Let $u_1,...,u_{n_U}$ and $v_1,...,v_{n_V}$ be bases of $U,V$ respectively. Define $A: \mathbb{R}^{n_U} \to Z$ by $A x = \sum_k x_k u_k$ and similarly $B: \mathbb{R}^{n_V} \to Z$ as $B y = \sum_k y_k v_k$. Note that ${\cal R} A = U$, and ${\cal R} B = V$ and so $W = {\cal R} A \cap {\cal R} B$.

Define $\Gamma: \mathbb{R}^{n_U} \times \mathbb{R}^{n_V}\to Z$ by $\Gamma (x,y) = Ax-By$, and let $N = \ker \Gamma$. Let $\Pi_x : \mathbb{R}^{n_U} \times \mathbb{R}^{n_V}\to \mathbb{R}^{n_U}$ be the projection $\Pi_x (x,y) = x$.

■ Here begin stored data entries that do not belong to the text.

/-- The premises of PartnerFramesTakeEffect can be met, clause by clause. -/
theorem witness_PartnerFramesTakeEffect :
    (∃ (s : State) (ogen : Nat) (own : Nat), s.m.Shaped ∧ s.m.paired = true ∧ s.m.clk.procRunning = true ∧ s.m.pair.ogen ≤ ogen ∧
        (s.m.pair.lost = false ∨ own % 4096 = 0) ∧ own % 4096 &&& s.m.pair.acquired = 0) ∧
    (∃ (s : State) (ogen : Nat) (own : Nat), s.m.Shaped ∧ s.m.paired = true ∧ s.m.clk.procRunning = true ∧ s.m.pair.ogen ≤ ogen ∧
        ((s.m.pair.lost = true ∧ own % 4096 ≠ 0) ∨ own % 4096 &&& s.m.pair.acquired ≠ 0)) ∧
    (∃ (s : State) (ogen : Nat) (c : Checkpoint), s.m.Shaped ∧ s.m.paired = true ∧ s.m.clk.procRunning = true ∧ s.m.pair.ogen ≤ ogen ∧
        c.ver = s.m.pair.ver ∧ s.m.fastEpoch ≤ nearEpoch s.m.fastEpoch c.epoch + 5) ∧
    (∃ (s : State) (ogen : Nat) (c : Checkpoint) (crc : Bool), s.m.Shaped ∧ s.m.paired = true ∧ s.m.clk.procRunning = true ∧
        s.m.pair.ogen ≤ ogen ∧ (crc = false ∨ c.ver ≠ s.m.pair.ver ∨ nearEpoch s.m.fastEpoch c.epoch + 5 < s.m.fastEpoch)) ∧
    (∃ (s : State) (ogen : Nat) (code : Nat) (d : _), s.m.Shaped ∧ s.m.paired = true ∧ s.m.clk.procRunning = true ∧ s.m.pair.ogen ≤ ogen ∧
        Mode.ofCode code = some d) ∧
    (∃ (s : State) (ogen : Nat) (code : Nat), s.m.Shaped ∧ s.m.paired = true ∧ s.m.clk.procRunning = true ∧ s.m.pair.ogen ≤ ogen ∧
        Mode.ofCode code = none) ∧
    (∃ (s : State) (ogen : _) (c : _), s.m.Shaped ∧ s.m.paired = true ∧ s.m.clk.procRunning = true ∧ ogen < s.m.pair.ogen ∧
        c ∈ [Instr.alive 3 1 0 0 ogen, .checkpoint none true ogen, .request 3 0 0 0 false ogen, .pairConfig [] 0 0 ogen]) ∧
    (∃ (s : State) (role : Nat), s.m.Shaped ∧ s.m.paired = true ∧ s.m.clk.procRunning = true ∧ 2 ≤ role) ∧
    (∃ (s : State) (role : Nat) (unlocked : Bool), s.m.Shaped ∧ s.m.paired = true ∧ s.m.clk.procRunning = true ∧
        (role < 2 ∨ unlocked = false)) :=
  ⟨⟨{ m := { live with saf := { live.saf with sw2 := 1 }, clk := { live.clk with procRunning := true } } }, 0, 0,
      by unfold Machine.Mach.Shaped; decide +kernel, by decide +kernel, by decide +kernel, by decide +kernel, .inl (by decide +kernel),
      by decide +kernel⟩,
   ⟨{ m := { live with saf := { live.saf with sw2 := 1 }, clk := { live.clk with procRunning := true }, pair := { live.pair with lost := true } } },
       0, 1, by unfold Machine.Mach.Shaped; decide +kernel, by decide +kernel, by decide +kernel, by decide +kernel,
       .inl (by decide +kernel)⟩,
   ⟨{ m := { live with saf := { live.saf with sw2 := 1 }, clk := { live.clk with procRunning := true } } }, 0, check,
       by unfold Machine.Mach.Shaped; decide +kernel, by decide +kernel, by decide +kernel, by decide +kernel, by decide +kernel,
       by decide +kernel⟩,
   ⟨{ m := { live with saf := { live.saf with sw2 := 1 }, clk := { live.clk with procRunning := true } } }, 0, check, false,
       by unfold Machine.Mach.Shaped; decide +kernel, by decide +kernel, by decide +kernel, by decide +kernel, .inl rfl⟩,
   ⟨{ m := { live with saf := { live.saf with sw2 := 1 }, clk := { live.clk with procRunning := true } } }, 0, 11, .lockout,
       by unfold Machine.Mach.Shaped; decide +kernel, by decide +kernel, by decide +kernel, by decide +kernel, by decide +kernel⟩,
   ⟨{ m := { live with saf := { live.saf with sw2 := 1 }, clk := { live.clk with procRunning := true } } }, 0, 12,
       by unfold Machine.Mach.Shaped; decide +kernel, by decide +kernel, by decide +kernel, by decide +kernel, by decide +kernel⟩,
   ⟨{ m := { live with saf := { live.saf with sw2 := 1 }, clk := { live.clk with procRunning := true }, pair := { live.pair with ogen := 1 } } },
       0, .checkpoint none true 0, by unfold Machine.Mach.Shaped; decide +kernel, by decide +kernel, by decide +kernel, by decide +kernel,
       by decide +kernel⟩,
   ⟨{ m := { live with saf := { live.saf with sw2 := 1 }, clk := { live.clk with procRunning := true } } }, 2,
       by unfold Machine.Mach.Shaped; decide +kernel, by decide +kernel, by decide +kernel, by decide +kernel⟩,
   ⟨{ m := { live with saf := { live.saf with sw2 := 1 }, clk := { live.clk with procRunning := true } } }, 1, true,
       by unfold Machine.Mach.Shaped; decide +kernel, by decide +kernel, by decide +kernel, .inl (by decide)⟩⟩
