/-- Each of the instruction's own three bytes. -/
theorem witness_StoreOverItselfStillCompletes :
    ((rig [0x02, 0x00, 0x00] 0 none).Idle ∧ (rig [0x02, 0x00, 0x00] 0 none).HoldsInstr (.storeDirect 0x0000)) ∧
      ((rig [0x02, 0x01, 0x00] 0 none).Idle ∧ (rig [0x02, 0x01, 0x00] 0 none).HoldsInstr (.storeDirect 0x0001)) ∧
      (rig [0x02, 0x02, 0x00] 0 none).Idle ∧ (rig [0x02, 0x02, 0x00] 0 none).HoldsInstr (.storeDirect 0x0002) :=
  ⟨⟨by decide, _, _, _, rfl, rfl, rfl, rfl⟩, ⟨by decide, _, _, _, rfl, rfl, rfl, rfl⟩, by decide,
    _, _, _, rfl, rfl, rfl, rfl⟩

/-- A state in the middle of the halt idiom's loop, at its last tick. -/
theorem witness_StepStaysInTheHaltLoop : (rig [0x04, 0x00, 0x00] 4 (some .branchIfZeroSet)).InHaltLoop :=
  ⟨rfl, rfl,
    ⟨fun _ => ⟨0x04, rfl, rfl, nofun⟩, fun h => absurd h (by decide), fun _ => ⟨0x00, 0x00, rfl, rfl, by decide⟩,
      fun h => absurd h (by decide)⟩,
    rfl, _, _, _, rfl, rfl, rfl, rfl⟩

theorem witness_SelfBranchRepeatsForever :
    let s := rig [0x04, 0x00, 0x00] 0 none
    (s.Idle ∧ s.acc = 0x00 ∧ s.HoldsInstr (.branchIfZeroSet s.pc)) ∧
      (rig [0x04, 0x00, 0x00] 4 (some .branchIfZeroSet)).InHaltLoop :=
  ⟨⟨by decide, by decide, witness_holdsInstr.2.2.2.2⟩, witness_StepStaysInTheHaltLoop⟩

theorem witness_FatalTickWritesOnlyTheLatch :
    (rig [] 1 none).Running ∧ ∃ t, step (rig [] 1 none) = .next t ∧ t.fault = some (.ramOutOfBounds 0x0000 .read) :=
  ⟨by decide, _, rfl, by decide⟩

theorem witness_HaltedMachineNeverChanges :
    ({ edge 0 with fault := some (.outputDeviceRead 0x0004) } : State).fault ≠ none := by
  decide

/-- A tick for each error that can occur. -/
theorem witness_FatalErrorsHaveTheirCause :
    (∃ t, step (rig [0x00] 1 none) = .next t ∧ t.fault = some (.unknownOpcode 0x0000 0x00)) ∧
      (∃ t, step { edge 3 with tc := 4, cur := some .loadDirect, index := 0x0003 } = .next t ∧
        t.fault = some (.ramOutOfBounds 0x0003 .read)) ∧
      (∃ t, step { edge 3 with tc := 4, cur := some .storeDirect, index := 0x0003 } = .next t ∧
        t.fault = some (.ramOutOfBounds 0x0003 .write)) ∧
      ∃ t, step { edge 3 with tc := 4, cur := some .addDirect, index := 0x0004 } = .next t ∧
        t.fault = some (.outputDeviceRead 0x0004) :=
  ⟨⟨_, rfl, by decide⟩, ⟨_, rfl, by decide⟩, ⟨_, rfl, by decide⟩, ⟨_, rfl, by decide⟩⟩

/-- A state that is refused, at the first `tc` without a successor. -/
theorem witness_StepRefusesOnlyUnreachedSequencerStates :
    (rig [] 2 none).Running ∧ legalSequencer (rig [] 2 none).tc (rig [] 2 none).cur = false ∧
      step (rig [] 2 none) = .refused (.noSuccessor 2 none) :=
  ⟨by decide, by decide, rfl⟩

theorem witness_StepKeepsWellFormedStates :
    (rig [0x01, 0x02, 0x00] 4 (some .loadDirect)).Wf ∧
      ∃ t, step { rig [0x01, 0x02, 0x00] 4 (some .loadDirect) with index := 0x0002 } = .next t :=
  ⟨by decide, _, rfl⟩

/-- An instruction in flight at tick 4, whose step then keeps `buffer`'s part of the invariant. -/
theorem witness_StepKeepsInFlightRegisters :
    ({ rig [0x03, 0x02, 0x00] 4 (some .addDirect) with index := 0x0002 } : State).InFlight ∧
      ∃ t, step { rig [0x03, 0x02, 0x00] 4 (some .addDirect) with index := 0x0002 } = .next t ∧ t.tc = 5 :=
  ⟨⟨fun _ => ⟨0x03, rfl, rfl, nofun⟩, fun h => absurd h (by decide), fun _ => ⟨0x02, 0x00, rfl, rfl, by decide⟩,
    fun h => absurd h (by decide)⟩, _, rfl, rfl⟩

theorem witness_LaunchMeetsTheInvariants : legalOutBase 0x0001 = true ∧ legalOutBase 0xFFFF = true := by decide

theorem witness_WellFormedStatesRunForever : (rig [0x01, 0x02, 0x00] 4 (some .loadDirect)).Wf := by decide

theorem witness_EmptyMachineFailsAtItsFirstFetch : legalOutBase 0x0001 = true ∧ legalOutBase 0xFFFF = true := by decide

/-- A run that answers, a session for each refused host action, and admitted calls at the boundary of an empty image. -/
theorem witness_HostActionsFollowTheLaunchSequence :
    (∃ t, run 1 (launch 0xF000 [] {}) = .next t) ∧
      ¬ (⟨.loaded, launch 0xF000 [] {}⟩ : Session).StandsAt .constructed ∧
      ¬ (⟨.constructed, rig [] 4 none⟩ : Session).StandsAt .constructed ∧
      ¬ (Session.construct 0xF000).StandsAt .loaded ∧
      ¬ (⟨.loaded, rig [] 0 (some .loadDirect)⟩ : Session).StandsAt .loaded ∧
      (∃ k, hostLoad [] (.construct 0xF000) = .next k) ∧
      ∃ k, hostPreset {} ⟨.loaded, launch 0xF000 [] {}⟩ = .next k :=
  ⟨⟨_, rfl⟩, by decide, by decide, by decide, by decide, ⟨_, rfl⟩, _, rfl⟩

/-- Calls from construction: none, and the whole sequence. -/
theorem witness_AdmittedCallsReachLaunchedRuns :
    (∃ h, hostCalls [] (.construct 0xF000) = .next h ∧ h.phase = .constructed) ∧
      ∃ h, hostCalls [.load [0x04, 0x00, 0x00], .preset { acc := some 0x02 }, .run 3, .run 2] (.construct 0xF000) =
        .next h ∧ h.phase = .started ∧ h.machine.pc = 0x0003 :=
  ⟨⟨_, rfl, rfl⟩, _, rfl, rfl, rfl⟩

/-- One tick from reset, and a whole instruction, after which `tc` is 0 again. -/
theorem witness_HostWritesEndWithTheFirstTick :
    (∃ t, run 1 State.reset = .next t) ∧
      ∃ t, run 5 (rig [0x04, 0x00, 0x00] 0 none) = .next t ∧ t.tc = 0 ∧ t.fault = none :=
  ⟨⟨_, rfl⟩, _, rfl, rfl, rfl⟩

end Sys2Proof.Tests
end

/-! # The state: what each register is for, and what every step keeps (10_state.md)

Every proof below reads a step through its cases (`TickCase`), or through one of the lemmas made from them. -/

/-! ## Bus accesses and the storage -/

namespace Sys2Proof.Machine

/-- The canonical form is a property of the listed indices alone. -/
theorem Memory.wf_of_indices {m m' : Memory} (hi : m'.map Prod.fst = m.map Prod.fst) (h : m.wf) : m'.wf := by
  have hl : m'.length = m.length := by simpa using congrArg List.length hi
  rw [Memory.wf, hi, hl]
  exact h

@[simp] theorem memRead_raise (a : Address) (e : Fault) (s : State) : memRead a (s.raise e) = memRead a s :=
  memRead_congr rfl rfl a

/-- A write through the bus changes nothing but RAM and OUT. -/
theorem memWrite_frame {a : Address} {v : Byte} {s u : State} (h : memWrite a v s = .ok u) :
    u = { s with ram := u.ram, out := u.out } := by
  rcases memWrite_ok h with ⟨_, rfl⟩ | ⟨_, _, rfl⟩ <;> rfl

theorem memWrite_acc {a : Address} {v : Byte} {s u : State} (h : memWrite a v s = .ok u) : u.acc = s.acc := by
  rw [memWrite_frame h]

theorem memWrite_buffer {a : Address} {v : Byte} {s u : State} (h : memWrite a v s = .ok u) :
    u.buffer = s.buffer := by
  rw [memWrite_frame h]

theorem memWrite_outBase {a : Address} {v : Byte} {s u : State} (h : memWrite a v s = .ok u) :
    u.outBase = s.outBase := by
  rw [memWrite_frame h]

/-- A write through the bus keeps the indices that RAM lists (R38). -/
theorem memWrite_indices {a : Address} {v : Byte} {s u : State} (h : memWrite a v s = .ok u) :
    u.ram.map Prod.fst = s.ram.map Prod.fst := by
  rcases memWrite_ok h with ⟨_, rfl⟩ | ⟨_, _, rfl⟩
  · rfl
  · exact Memory.write_indices ..

/-! ### Other values in `acc` and `buffer` -/

/-- The state with other values in the two data registers that the bus does not see. With `id` for one of the two
functions that register is kept. -/
def State.mapScratch (f g : Byte → Byte) (s : State) : State :=
  { s with acc := f s.acc, buffer := g s.buffer }

theorem memRead_mapScratch (a : Address) (f g : Byte → Byte) (s : State) :
    memRead a (s.mapScratch f g) = memRead a s :=
  memRead_congr rfl rfl a

theorem memWrite_mapScratch (a : Address) (v : Byte) (f g : Byte → Byte) (s : State) :
    memWrite a v (s.mapScratch f g) = (memWrite a v s).map (State.mapScratch f g) := by
  by_cases h : s.outBase ≤ a
  · simp [memWrite_eq, State.mapScratch, h, Except.map]
  · cases hr : s.ram.read a.toNat <;> simp [memWrite_eq, State.mapScratch, h, hr, Except.map]

/-! ### The operand address -/

/-- Adding the shifted high byte is setting it: the low byte's address has no bit there (R42, R83, R84). -/
theorem assembleHigh_assembleLow (lo hi : Byte) :
    assembleHigh (assembleLow lo) hi = directAddress lo hi := by
  have hdisjoint : lo.setWidth 16 &&& (hi.setWidth 16 <<< 8) = 0#16 := by
    ext i hi16
    by_cases h8 : i < 8
    · simp [h8]
    · simp [BitVec.getLsbD_of_ge lo i (not_lt.1 h8)]
  exact BitVec.add_eq_or_of_and_eq_zero _ _ hdisjoint

end Sys2Proof.Machine

/-! ## The sequencer's pairs (R23) -/

namespace Sys2Proof
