-- ==== Sys2Proof/Machine/Ops.lean ====
section
/-! DEFINITION. The named operations over memory, registers, lines and buses: the outcome of an operation, memory,
the signal substrate (R60..R66), the bus transactions (R72, R73, R78), the stack (R80, R81), fatal conditions (R260),
interrupt entry and return (R242, R243), `powerUp` (R300), and the end of a cycle (R143, R144). -/

namespace Sys2Proof.Machine

/-! ### The outcome of an operation -/

/-- An operation answers a value and the state after it, ends the cycle with a fatal condition (R146), or stops. -/
inductive Res (α : Type) where
  | ok (value : α) (s : State)
  | fatal (s : State)
  | fault (r : Fault)
  | refused (r : Refusal)

/-- Statements run in order (R11): the next operation runs on the value and the state of the one before. -/
def Res.bind {α β : Type} (r : Res α) (next : α → State → Res β) : Res β :=
  match r with
  | .ok v s => next v s
  | .fatal s => .fatal s
  | .fault r => .fault r
  | .refused r => .refused r

/-! ### Memory -/

/-- What an unlisted address reads as. DESIGN CHOICE, unsafe: notes/assumptions/9.md. -/
def Memory.unlisted : Byte := 0

/-- One byte of memory. -/
def Memory.get : Memory → Nat → Byte
  | [], _ => Memory.unlisted
  | (k, v) :: m, a => if k = a then v else Memory.get m a

/-- Storing one byte keeps the canonical form: storing what an unlisted address reads as removes the entry. -/
def Memory.set : Memory → Nat → Byte → Memory
  | [], a, v => if v = Memory.unlisted then [] else [(a, v)]
  | (k, w) :: m, a, v =>
    if a < k then (if v = Memory.unlisted then (k, w) :: m else (a, v) :: (k, w) :: m)
    else if a = k then (if v = Memory.unlisted then m else (a, v) :: m)
    else (k, w) :: Memory.set m a v

/-- Every listed address from `lo` on is in the 2^16-byte address space (R77), they rise strictly, and no listed byte
is what an unlisted address reads as. -/
def Memory.wfFrom : Nat → Memory → Bool
  | _, [] => true
  | lo, (k, v) :: m => decide (lo ≤ k) && decide (k < 65536) && (v != Memory.unlisted) && Memory.wfFrom (k + 1) m

/-- The canonical form of memory. -/
def Memory.wf (m : Memory) : Bool := Memory.wfFrom 0 m

/-! ### Registers and other fields -/

def State.setRegs (r : Regs) (s : State) : State := { s with regs := r }
def State.setPending (p : Pending) (s : State) : State := { s with pending := p }
def State.setBudget (b : Budget) (s : State) : State := { s with budget := b }
def State.setWires (w : Wires) (s : State) : State := { s with wires := w }
def State.setMem (m : Memory) (s : State) : State := { s with mem := m }
def State.setEnv (e : Config.Env) (s : State) : State := { s with env := e }
def State.setSched (d : Sched) (s : State) : State := { s with sched := d }
def State.setRun (r : RunStatus) (s : State) : State := { s with run := r }
def State.setLoop (l : LoopPoint) (s : State) : State := { s with loop := l }
def State.setCyc (c : CycleLatch) (s : State) : State := { s with cyc := c }

def State.setA (v : Byte) (s : State) : State := s.setRegs { s.regs with a := v }
def State.setX (v : Byte) (s : State) : State := s.setRegs { s.regs with x := v }
def State.setY (v : Byte) (s : State) : State := s.setRegs { s.regs with y := v }
def State.setSP (v : Byte) (s : State) : State := s.setRegs { s.regs with sp := v }
def State.setPC (v : Word) (s : State) : State := s.setRegs { s.regs with pc := v }
def State.setADL (v : Word) (s : State) : State := s.setRegs { s.regs with adl := v }
def State.setP (v : Flags) (s : State) : State := s.setRegs { s.regs with p := v }

/-- A request is set; one that is already pending stays so (R265). -/
def State.raiseRequest (k : Interrupt) (s : State) : State :=
  match k with
  | .nmi => s.setPending { s.pending with nmi := true }
  | .irq => s.setPending { s.pending with irq := true }

/-- The serviced request is cleared (R242, R265). -/
def State.clearRequest (k : Interrupt) (s : State) : State :=
  match k with
  | .nmi => s.setPending { s.pending with nmi := false }
  | .irq => s.setPending { s.pending with irq := false }

/-- The requests a responder returned are merged into the pending flags (R265 (b)). -/
def State.mergeRequests (nmi irq : Bool) (s : State) : State :=
  s.setPending { nmi := s.pending.nmi || nmi, irq := s.pending.irq || irq }

/-- A transaction is added to the cycle's trace. -/
def State.record (t : Transaction) (s : State) : State := s.setCyc { s.cyc with trace := s.cyc.trace ++ [t] }

/-! ### Buses and lines -/

/-- A bus write masks the value to the bus width and calls no listener (R65, R66). -/
def Bus.write {w : Nat} (value : Nat) (_ : Bus w) : Bus w := ⟨BitVec.ofNat w value⟩

/-- A bus read answers the stored value (R65). -/
def Bus.read {w : Nat} (b : Bus w) : BitVec w := b.value

def State.writeAddrBus (value : Nat) (s : State) : State :=
  s.setWires { s.wires with addr := s.wires.addr.write value }

def State.writeDataBus (value : Nat) (s : State) : State :=
  s.setWires { s.wires with data := s.wires.data.write value }

/-- The line of a name (R68, R75). -/
def Wires.line (n : LineName) (w : Wires) : Line :=
  match n with
  | .rw => w.rw
  | .clock => w.clock
  | .nmi => w.nmi
  | .irq => w.irq
  | .reset => w.reset
  | .device k => w.device.getD k .unlistened

/-- The wiring has made the line (R60, R68): the core's lines always, a device's once it is wired (R75). -/
def Wires.made (n : LineName) (w : Wires) : Bool :=
  match n with
  | .rw | .clock | .nmi | .irq | .reset => true
  | .device k => decide (k < w.device.length)

/-- The wires with one line replaced. A device line that the wiring has not made stays unmade. -/
def Wires.setLine (n : LineName) (l : Line) (w : Wires) : Wires :=
  match n with
  | .rw => { w with rw := l }
  | .clock => { w with clock := l }
  | .nmi => { w with nmi := l }
  | .irq => { w with irq := l }
  | .reset => { w with reset := l }
  | .device k => { w with device := w.device.set k l }

/-- The wiring assembly makes a line, where it has not: the core's are made from the start (R60, R68, R301 step 1). -/
def Wires.make (n : LineName) (w : Wires) : Wires :=
  match n with
  | .rw | .clock | .nmi | .irq | .reset => w
  | .device k => { w with device := w.device ++ List.replicate (k + 1 - w.device.length) .unlistened }

/-- The listeners of a level, in registration order (R60). -/
def Line.listeners (level : Bool) (l : Line) : List Reaction := if level then l.onHigh else l.onLow

/-- `registerListener(level, callback)` appends (R61). -/
def Line.register (level : Bool) (r : Reaction) (l : Line) : Line :=
  if level then { l with onHigh := l.onHigh ++ [r] } else { l with onLow := l.onLow ++ [r] }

Note that $\Gamma$ is given by the matrix $\Gamma = \begin{bmatrix} u_1 & \cdots & u_{n_U} & v_1 & \cdots v_{n_V} \end{bmatrix}$.

Then $p \in W$ $\iff$ there exists $x,y$ such that $Ax=By$ and $p=Ax$ $\iff$ there exists $x,y$ such that $\Gamma (x,y) = 0$ and $p=Ax$ $\iff$ $n \in N$ and $p=A\Pi_x n$ $\iff$ $p \in A \Pi_x N$.

So a procedure would be to find a basis $\nu_1,...,\nu_{n_N}$ for $N = \ker \Gamma$, and select a maximal linearly independent subset of $A \Pi_x \nu_1,...,A \Pi_x \nu_{n_N}$.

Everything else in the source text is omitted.